Transcribe the entries below exactly as they appear.

───── Study material

/-- A SYNC write over two UNMAPPED pages without a slot. -/
theorem settlesTo_syncTwo {off : Nat} {data : List Byte} (hq : s.Quiet) (hport : s.port = .idle) (hmode : s.mode = .run)
    (hoff : off < 64) (hover : 64 < off + data.length) (hhigh : data.length ≤ 64) (hpage : page + 1 < s.cfg.capacity)
    (hprot : s.writeProtected page = false) (hprot' : s.writeProtected (page + 1) = false)
    (hsync : s.commitMode page = .sync ∨ s.commitMode (page + 1) = .sync) (hspace : s.space = .ample)
    (hslot : s.hasSlot page = false) (hslot' : s.hasSlot (page + 1) = false) (hentry : s.entry page = .unmapped)
    (hentry' : s.entry (page + 1) = .unmapped) (hroom : 6 ≤ s.freeCount) (hfree : s.slots[k]? = some none)
    (hlowest : ∀ i < k, s.slots[i]? ≠ some none) (hkj : k < j) (hfree' : s.slots[j]? = some none)
    (hlowest' : ∀ i < j, i ≠ k → s.slots[i]? ≠ some none) {lower upper : Part}
    (hlower : lower = { page := page, off := off, data := data.take (64 - off) })
    (hupper : upper = { page := page + 1, off := 0, data := data.drop (64 - off) }) :
    SettlesTo (exec (.hostWrite (64 * page + off) data) s) (s.heldTwo k j lower upper) := by
  have hk : s.firstFree = some k := State.firstFree_eq_some_iff.mpr ⟨hfree, hlowest⟩
  have hlow : lower.page = page := by rw [hlower]
  have hupp : upper.page = page + 1 := by rw [hupper]
  have hfits : lower.off + lower.data.length ≤ 64 ∧ lower.data.length < 64 := by
    rw [hlower]
    simp only [List.length_take]
    omega
  have hfits' : upper.off + upper.data.length ≤ 64 ∧ upper.data.length < 64 := by
    rw [hupper]
    simp only [List.length_drop]
    omega
  have hpages : lower.page ≠ upper.page := by simp [hlow, hupp]
  have hm : s.mergeTarget lower.page = none := State.mergeTarget_of_no_slot (hlow ▸ hslot)
  have hplacing := State.placing_of_open hm hk hfits.1
  have hslots : (s.placing lower).slots = s.slots.set k (some (s.openedFor lower)) := by rw [hplacing]; rfl
  have hm' : (s.placing lower).mergeTarget upper.page = none := by
    rw [State.mergeTarget_set hslots (fun x hx => by rw [State.slot_eq_none_of_free hfree] at hx; cases hx)
      fun x hx => by cases hx; exact hpages]
    exact State.mergeTarget_of_no_slot (hupp ▸ hslot')
  have hj : (s.placing lower).firstFree = some j := by
    refine State.firstFree_eq_some_iff.mpr ⟨?_, fun i hi => ?_⟩
    · rw [hslots, List.getElem?_set_ne (Nat.ne_of_lt hkj), hfree']
    · rw [hslots]
      by_cases hik : i = k
      · subst hik
        simp [State.lt_of_free hfree]
      · rw [List.getElem?_set_ne (Ne.symm hik)]
        exact hlowest' i hi hik
  have hcount := State.freeCount_set hfree hslots
  have hplace : s.placeParts [lower, upper] = ((s.placing lower).placing upper,
      [{ slot := k, opened := true, freeLeft := s.freeCount - 1 },
        { slot := j, opened := true, freeLeft := (s.placing lower).freeCount - 1 }]) := by
    simp [State.placeParts, State.placePart_of_open hm hk hfits.1, State.placePart_of_open hm' hj hfits'.1]
  have hstep := settlesTo_syncWrite (addr := 64 * page + off) (data := data) (parts := [lower, upper]) hq hport hmode
    (by omega) hhigh (by rw [writeParts_two hoff hover, hlower, hupper]) (by omega)
    (by simp [hlow, hupp, hprot, hprot']) hspace (by simpa [hlow, hupp] using hsync) (by simp; omega) hplace
  simp only [List.map_cons, List.map_nil] at hstep
  rw [State.hold_two hm hk hfits.1 hm' hj hfits'.1 rfl rfl, State.writeSeals_owingTwo hspace (Nat.ne_of_lt hkj)
    (State.lt_of_free hfree) (State.lt_of_free hfree') hpages (hlow ▸ hslot) (hupp ▸ hslot') (hlow ▸ hentry)
    (hupp ▸ hentry') rfl rfl rfl rfl (by simp only; omega) (by simp only; omega) hfits.1 hfits'.1 hfits.2 hfits'.2
    (by rw [hplacing])] at hstep
  exact hstep

/-! ### The answer at the departure (02 R45, 03 R56) -/

/-- The departure of the last slot that owes gives the held answer. -/
theorem State.freeSlot_last {failed : Bool} (hport : s.port = .holding [k] failed) (hk : s.slot k = some sl)
    (howed : sl.owed = true) (how : Leave) :
    (s.freeSlot k how).port = .idle ∧
      (s.freeSlot k how).answers = s.answers ++ [if failed || how == .lost then .fault .commitFailed else .done] := by
  obtain ⟨hp, ha⟩ := State.freeSlot_port_of_owed hk howed how
  rw [State.reportHeld_last (s := s.setSlot k none) hport] at hp ha
  exact ⟨hp, ha⟩

/-- The departure of the first of two slots that owe leaves the other owing. -/
theorem State.freeSlot_first {failed : Bool} (hport : s.port = .holding [k, j] failed) (hk : s.slot k = some sl)
    (howed : sl.owed = true) (how : Leave) :
    (s.freeSlot k how).port = .holding [j] (failed || how == .lost) ∧ (s.freeSlot k how).answers = s.answers := by
  obtain ⟨hp, ha⟩ := State.freeSlot_port_of_owed hk howed how
  rw [State.reportHeld_first (s := s.setSlot k none) hport] at hp ha
  exact ⟨hp, ha⟩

──────────

■ **Completed task**:
/-- A SYNC write over two UNMAPPED pages without a slot. -/
theorem settlesTo_syncTwo {off : Nat} {data : List Byte} (hq : s.Quiet) (hport : s.port = .idle) (hmode : s.mode = .run)
    (hoff : off < 64) (hover : 64 < off + data.length) (hhigh : data.length ≤ 64) (hpage : page + 1 < s.cfg.capacity)
    (hprot : s.writeProtected page = false) (hprot' : s.writeProtected (page + 1) = false)
    (hsync : s.commitMode page = .sync ∨ s.commitMode (page + 1) = .sync) (hspace : s.space = .ample)
    (hslot : s.hasSlot page = false) (hslot' : s.hasSlot (page + 1) = false) (hentry : s.entry page = .unmapped)
    (hentry' : s.entry (page + 1) = .unmapped) (hroom : 6 ≤ s.freeCount) (hfree : s.slots[k]? = some none)
    (hlowest : ∀ i < k, s.slots[i]? ≠ some none) (hkj : k < j) (hfree' : s.slots[j]? = some none)
    (hlowest' : ∀ i < j, i ≠ k → s.slots[i]? ≠ some none) {lower upper : Part}
    (hlower : lower = { page := page, off := off, data := data.take (64 - off) })
    (hupper : upper = { page := page + 1, off := 0, data := data.drop (64 - off) }) :
    SettlesTo (exec (.hostWrite (64 * page + off) data) s) (s.heldTwo k j lower upper) := by
  have hk : s.firstFree = some k := State.firstFree_eq_some_iff.mpr ⟨hfree, hlowest⟩
  have hlow : lower.page = page := by rw [hlower]
  have hupp : upper.page = page + 1 := by rw [hupper]
  have hfits : lower.off + lower.data.length ≤ 64 ∧ lower.data.length < 64 := by
    rw [hlower]
    simp only [List.length_take]
    omega
  have hfits' : upper.off + upper.data.length ≤ 64 ∧ upper.data.length < 64 := by
    rw [hupper]
    simp only [List.length_drop]
    omega
  have hpages : lower.page ≠ upper.page := by simp [hlow, hupp]
  have hm : s.mergeTarget lower.page = none := State.mergeTarget_of_no_slot (hlow ▸ hslot)
  have hplacing := State.placing_of_open hm hk hfits.1
  have hslots : (s.placing lower).slots = s.slots.set k (some (s.openedFor lower)) := by rw [hplacing]; rfl
  have hm' : (s.placing lower).mergeTarget upper.page = none := by
    rw [State.mergeTarget_set hslots (fun x hx => by rw [State.slot_eq_none_of_free hfree] at hx; cases hx)
      fun x hx => by cases hx; exact hpages]
    exact State.mergeTarget_of_no_slot (hupp ▸ hslot')
  have hj : (s.placing lower).firstFree = some j := by
    refine State.firstFree_eq_some_iff.mpr ⟨?_, fun i hi => ?_⟩
    · rw [hslots, List.getElem?_set_ne (Nat.ne_of_lt hkj), hfree']
    · rw [hslots]
      by_cases hik : i = k
      · subst hik
        simp [State.lt_of_free hfree]
      · rw [List.getElem?_set_ne (Ne.symm hik)]
        exact hlowest' i hi hik
  have hcount := State.freeCount_set hfree hslots
  have hplace : s.placeParts [lower, upper] = ((s.placing lower).placing upper,
      [{ slot := k, opened := true, freeLeft := s.freeCount - 1 },
        { slot := j, opened := true, freeLeft := (s.placing lower).freeCount - 1 }]) := by
    simp [State.placeParts, State.placePart_of_open hm hk hfits.1, State.placePart_of_open hm' hj hfits'.1]
  have hstep := settlesTo_syncWrite (addr := 64 * page + off) (data := data) (parts := [lower, upper]) hq hport hmode
    (by omega) hhigh (by rw [writeParts_two hoff hover, hlower, hupper]) (by omega)
    (by simp [hlow, hupp, hprot, hprot']) hspace (by simpa [hlow, hupp] using hsync) (by simp; omega) hplace
  simp only [List.map_cons, List.map_nil] at hstep
  rw [State.hold_two hm hk hfits.1 hm' hj hfits'.1 rfl rfl, State.writeSeals_owingTwo hspace (Nat.ne_of_lt hkj)
    (State.lt_of_free hfree) (State.lt_of_free hfree') hpages (hlow ▸ hslot) (hupp ▸ hslot') (hlow ▸ hentry)
    (hupp ▸ hentry') rfl rfl rfl rfl (by simp only; omega) (by simp only; omega) hfits.1 hfits'.1 hfits.2 hfits'.2
    (by rw [hplacing])] at hstep
  exact hstep

/-! ### The answer at the departure (02 R45, 03 R56) -/

/-- The departure of the last slot that owes gives the held answer. -/
theorem State.freeSlot_last {failed : Bool} (hport : s.port = .holding [k] failed) (hk : s.slot k = some sl)
    (howed : sl.owed = true) (how : Leave) :
    (s.freeSlot k how).port = .idle ∧
      (s.freeSlot k how).answers = s.answers ++ [if failed || how == .lost then .fault .commitFailed else .done] := by
  obtain ⟨hp, ha⟩ := State.freeSlot_port_of_owed hk howed how
  rw [State.reportHeld_last (s := s.setSlot k none) hport] at hp ha
  exact ⟨hp, ha⟩

/-- The departure of the first of two slots that owe leaves the other owing. -/
theorem State.freeSlot_first {failed : Bool} (hport : s.port = .holding [k, j] failed) (hk : s.slot k = some sl)
    (howed : sl.owed = true) (how : Leave) :
    (s.freeSlot k how).port = .holding [j] (failed || how == .lost) ∧ (s.freeSlot k how).answers = s.answers := by
  obtain ⟨hp, ha⟩ := State.freeSlot_port_of_owed hk howed how
  rw [State.reportHeld_first (s := s.setSlot k none) hport] at hp ha
  exact ⟨hp, ha⟩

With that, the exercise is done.